Because of its dynamic nature, it is difficult to assess the attentional processing of CM. There are several ways of measuring the early attentional processes using cognitive tasks (i.e., dot-probe task30). These methods often suffer from poor validity and reliability estimates31,32. A great but technically challenging alternative is to use an eye-tracking device to measure eye movements as a proxy for measuring attention. Simultaneous presentation of two stimuli side by side and measuring behavioral indexes of attention works well for still stimuli30, and it might also work for dynamic stimuli. However, such a study has not yet been conducted. Moreover, commonly used video stimuli differ on many levels making the interpretation of behavioral data very difficult. For this purpose, we needed a new set of stimuli, homogeneous in multiple aspects but in the presence or absence of CM.

Stimuli

The final film clip set consisted of four categories created by two factors: presence of CM (CM and non-CM) and content (heterosexual and lesbian). Based on the previous studies, we aimed to include the erotic film clips that were likely to elicit the strongest sexual response in both androphilic women and gynephilic men, that is, heterosexual and lesbian sex (e.g.,4). All film clips showed a sexual interaction between two partners. The films were further divided into penetrative and non-penetrative. The penetrative clips with CM showed penile-vaginal intercourse or penile-vaginal intercourse with the use of a strap-on dildo. The non-penetrative clips with CM included rubbing of genitals against each other with a typical hip thrusting but without penetration, or "scissoring". Penetrative film clips with no CM showed one partner fingering or giving a hand job to another partner. Lastly, the non-penetrative clips without CM depicted one partner rubbing and petting the genitals of another partner using hands in general. These categories assured a balanced spectrum of sexual intensity in both clips with and without CM. All categories were also balanced in terms of relative speed (Kruskal–Wallis one-way analysis of variance, p = 0.87). Each category consisted of four film clips, resulting in a final stimuli set of 16 unique short film clips.

Stimuli development

Short film clips from freely available erotic films of heterosexual and lesbian pairs from the internet were acquired.

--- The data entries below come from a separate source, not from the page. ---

/-! ### The instructions: completion, result, frame, fault, fetch -/

/-- LDI (R78). What a fault leaves is the spec's own choice D4 (entry 5). -/
def Obligations.LdiLoadsImmediate : Prop :=
  (∀ (s : State) (a imm : Byte) (ha : a.toNat < 8), ∃ t, exec (.ldi a imm) s = .next t ∧
    t.reg ⟨a.toNat, ha⟩ = imm ∧ t.pc = s.pc + 3 ∧
    RegistersKept [⟨a.toNat, ha⟩] s t ∧ MemoryKept s t ∧ ControlKept s t) ∧
  (∀ (s : State) (a imm : Byte), 8 ≤ a.toNat →
    exec (.ldi a imm) s = .next { s with status := .faulted (.outOfBoundsReg a) }) ∧
  (∀ (c : Config) (s : State), c.wf = true → Fetches 0x82 s →
    stepWith c s = exec (.ldi (operandA c s) (operandB c s)) s)

/-- PRN (R79). What a fault leaves is the spec's own choice D4 (entry 5). -/
def Obligations.PrnEmitsRegister : Prop :=
  (∀ (s : State) (a : Byte) (ha : a.toNat < 8), ∃ t, exec (.prn a) s = .next t ∧
    t.out = s.out ++ [s.reg ⟨a.toNat, ha⟩] ∧ t.pc = s.pc + 2 ∧
    RegistersKept [] s t ∧ MemoryKept s t ∧ t.status = s.status ∧ t.diag = s.diag) ∧
  (∀ (s : State) (a : Byte), 8 ≤ a.toNat →
    exec (.prn a) s = .next { s with status := .faulted (.outOfBoundsReg a) }) ∧
  (∀ (c : Config) (s : State), c.wf = true → Fetches 0x47 s → stepWith c s = exec (.prn (operandA c s)) s)

/-- HLT (R80), with "No step is enabled after HLT". -/
def Obligations.HltHalts : Prop :=
  (∀ s : State, ∃ t, exec .hlt s = .next t ∧ t.status = .halted ∧ t.pc = s.pc ∧
    RegistersKept [] s t ∧ MemoryKept s t ∧ t.out = s.out ∧ t.diag = s.diag ∧
    ∀ (c : Config) (u : State), stepWith c t ≠ .next u) ∧
  (∀ (c : Config) (s : State), c.wf = true → Fetches 0x01 s → stepWith c s = exec .hlt s)

/-- NOP (R81). -/
def Obligations.NopOnlyAdvancesPc : Prop :=
  (∀ s : State, ∃ t, exec .nop s = .next t ∧ t.pc = s.pc + 1 ∧
    RegistersKept [] s t ∧ MemoryKept s t ∧ ControlKept s t) ∧
  (∀ (c : Config) (s : State), c.wf = true → Fetches 0x00 s → stepWith c s = exec .nop s)

/-- MUL (R85). What a fault leaves is the spec's own choice D4 (entry 5), that `a` is checked before `b` its choice D11
(entry 10). -/
def Obligations.MulMultiplies : Prop :=
  (∀ (s : State) (a b : Byte) (ha : a.toNat < 8) (hb : b.toNat < 8), ∃ t, exec (.mul a b) s = .next t ∧
    (t.reg ⟨a.toNat, ha⟩).toNat = (s.reg ⟨a.toNat, ha⟩).toNat * (s.reg ⟨b.toNat, hb⟩).toNat % 256 ∧
    t.pc = s.pc + 3 ∧ RegistersKept [⟨a.toNat, ha⟩] s t ∧ MemoryKept s t ∧ ControlKept s t) ∧
  (∀ (s : State) (a b : Byte), 8 ≤ a.toNat →
    exec (.mul a b) s = .next { s with status := .faulted (.outOfBoundsReg a) }) ∧
  (∀ (s : State) (a b : Byte), a.toNat < 8 → 8 ≤ b.toNat →
    exec (.mul a b) s = .next { s with status := .faulted (.outOfBoundsReg b) }) ∧
  (∀ (c : Config) (s : State), c.wf = true → Fetches 0xA2 s →
    stepWith c s = exec (.mul (operandA c s) (operandB c s)) s)

/-- ADD (R86), for every admissible opcode byte `OP_ADD`. What a fault leaves is the spec's own choice D4 (entry 5), that
`a` is checked before `b` its choice D11 (entry 10). -/
def Obligations.AddAdds : Prop :=
  (∀ (s : State) (a b : Byte) (ha : a.toNat < 8) (hb : b.toNat < 8), ∃ t, exec (.add a b) s = .next t ∧
    (t.reg ⟨a.toNat, ha⟩).toNat = ((s.reg ⟨a.toNat, ha⟩).toNat + (s.reg ⟨b.toNat, hb⟩).toNat) % 256 ∧
    t.pc = s.pc + 3 ∧ RegistersKept [⟨a.toNat, ha⟩] s t ∧ MemoryKept s t ∧ ControlKept s t) ∧
  (∀ (s : State) (a b : Byte), 8 ≤ a.toNat →
    exec (.add a b) s = .next { s with status := .faulted (.outOfBoundsReg a) }) ∧
  (∀ (s : State) (a b : Byte), a.toNat < 8 → 8 ≤ b.toNat →
    exec (.add a b) s = .next { s with status := .faulted (.outOfBoundsReg b) }) ∧
  (∀ (c : Config) (s : State), c.wf = true → Fetches c.opAdd s →
    stepWith c s = exec (.add (operandA c s) (operandB c s)) s)

/-- PUSH (R89), for every admissible opcode byte `OP_PUSH`. The byte stored is register `a` as it is after the
decrement of SP, which is the register's old value for R0 to R6 and the new SP for R7 (the spec's own choices D1 and D16,
R93; entry 4). The stored byte's address is `pushAddress`, the function the meaning uses. What a fault leaves is D4. -/
def Obligations.PushStoresBelow : Prop :=
  (∀ (s : State) (a : Byte) (ha : a.toNat < 8), s.mem.wf = true → ∃ t, exec (.push a) s = .next t ∧
    pushAddress s = (s.sp.toNat + 255) % 256 ∧ t.sp.toNat = (s.sp.toNat + 255) % 256 ∧
    memRead (pushAddress s) t = .ok (t.reg ⟨a.toNat, ha⟩) ∧ MemoryKeptBut (pushAddress s) s t ∧
    t.pc = s.pc + 2 ∧ RegistersKept [7] s t ∧ ControlKept s t) ∧
  (∀ (s : State) (a : Byte), 8 ≤ a.toNat →
    exec (.push a) s = .next { s with status := .faulted (.outOfBoundsReg a) }) ∧
  (∀ (c : Config) (s : State), c.wf = true → Fetches c.opPush s → stepWith c s = exec (.push (operandA c s)) s)

/-- POP (R90), for every admissible opcode byte `OP_POP`. The result for R7 is the spec's own choice D16
(R93; entry 4), what a fault leaves D4 (entry 5). -/
def Obligations.PopLoadsAndRaises : Prop :=
  (∀ (s : State) (a : Byte) (ha : a.toNat < 8), ∃ t v, exec (.pop a) s = .next t ∧
    memRead s.sp.toNat s = .ok v ∧
    (a.toNat ≠ 7 → t.reg ⟨a.toNat, ha⟩ = v ∧ t.sp.toNat = (s.sp.toNat + 1) % 256) ∧
    (a.toNat = 7 → t.sp.toNat = (v.toNat + 1) % 256) ∧
    t.pc = s.pc + 2 ∧ RegistersKept [⟨a.toNat, ha⟩, 7] s t ∧ MemoryKept s t ∧ ControlKept s t) ∧
  (∀ (s : State) (a : Byte), 8 ≤ a.toNat →
    exec (.pop a) s = .next { s with status := .faulted (.outOfBoundsReg a) }) ∧
  (∀ (c : Config) (s : State), c.wf = true → Fetches c.opPop s → stepWith c s = exec (.pop (operandA c s)) s)

/-- The unknown-opcode arm (R82): a report and PC + 1, the status stays RUNNING. That the report is (PC, opcode byte) is
the spec's own choice D8 (entry 8). -/
def Obligations.UnknownOpcodeIsReported : Prop :=
  ∀ (c : Config) (s : State) (op : Byte), Fetches op s → op ∉ c.opcodes → ∃ t, stepWith c s = .next t ∧
    t.diag = s.diag ++ [{ pc := s.pc, ir := op }] ∧ t.pc = s.pc + 1 ∧ t.status = .running ∧ t.out = s.out ∧
    RegistersKept [] s t ∧ MemoryKept s t

/-- Exactly the instructions whose register operands are 0 to 7 complete; every other one takes OutOfBounds with the
first operand, in the order of the checks, that names no register (R58, R18; order and what a fault leaves are the
spec's own choices D11 and D4; entries 10 and 5). -/
def Obligations.ValidOperandsDecideCompletion : Prop :=
  ∀ (i : Instr) (s : State), s.status = .running → ∃ t, exec i s = .next t ∧
    (i.wf = true → t.pc = s.pc + i.pcAdvance ∧ t.status = if i = .hlt then .halted else .running) ∧
    (i.wf = false → ∃ j : Byte, 8 ≤ j.toNat ∧ i.registerOperands.find? (fun r => !validReg r) = some j ∧
      t = { s with status := .faulted (.outOfBoundsReg j) })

Sexual content that corresponded with greater subjective sexual response in both androphilic women and gynephilic men was chosen, i.e., heterosexual and lesbian sex. The film clips depicted naked actors with no tattoos, jewelry, polish, or detailed objects in the background. Multiple alterations to films were made to reduce potential interfering factors like sound, face identification, or differences in color. All videos were muted, cropped, and centered on the genital area with parts of the thighs and torsos. Videos were transferred to a grayscale color range and balanced for its black and white levels.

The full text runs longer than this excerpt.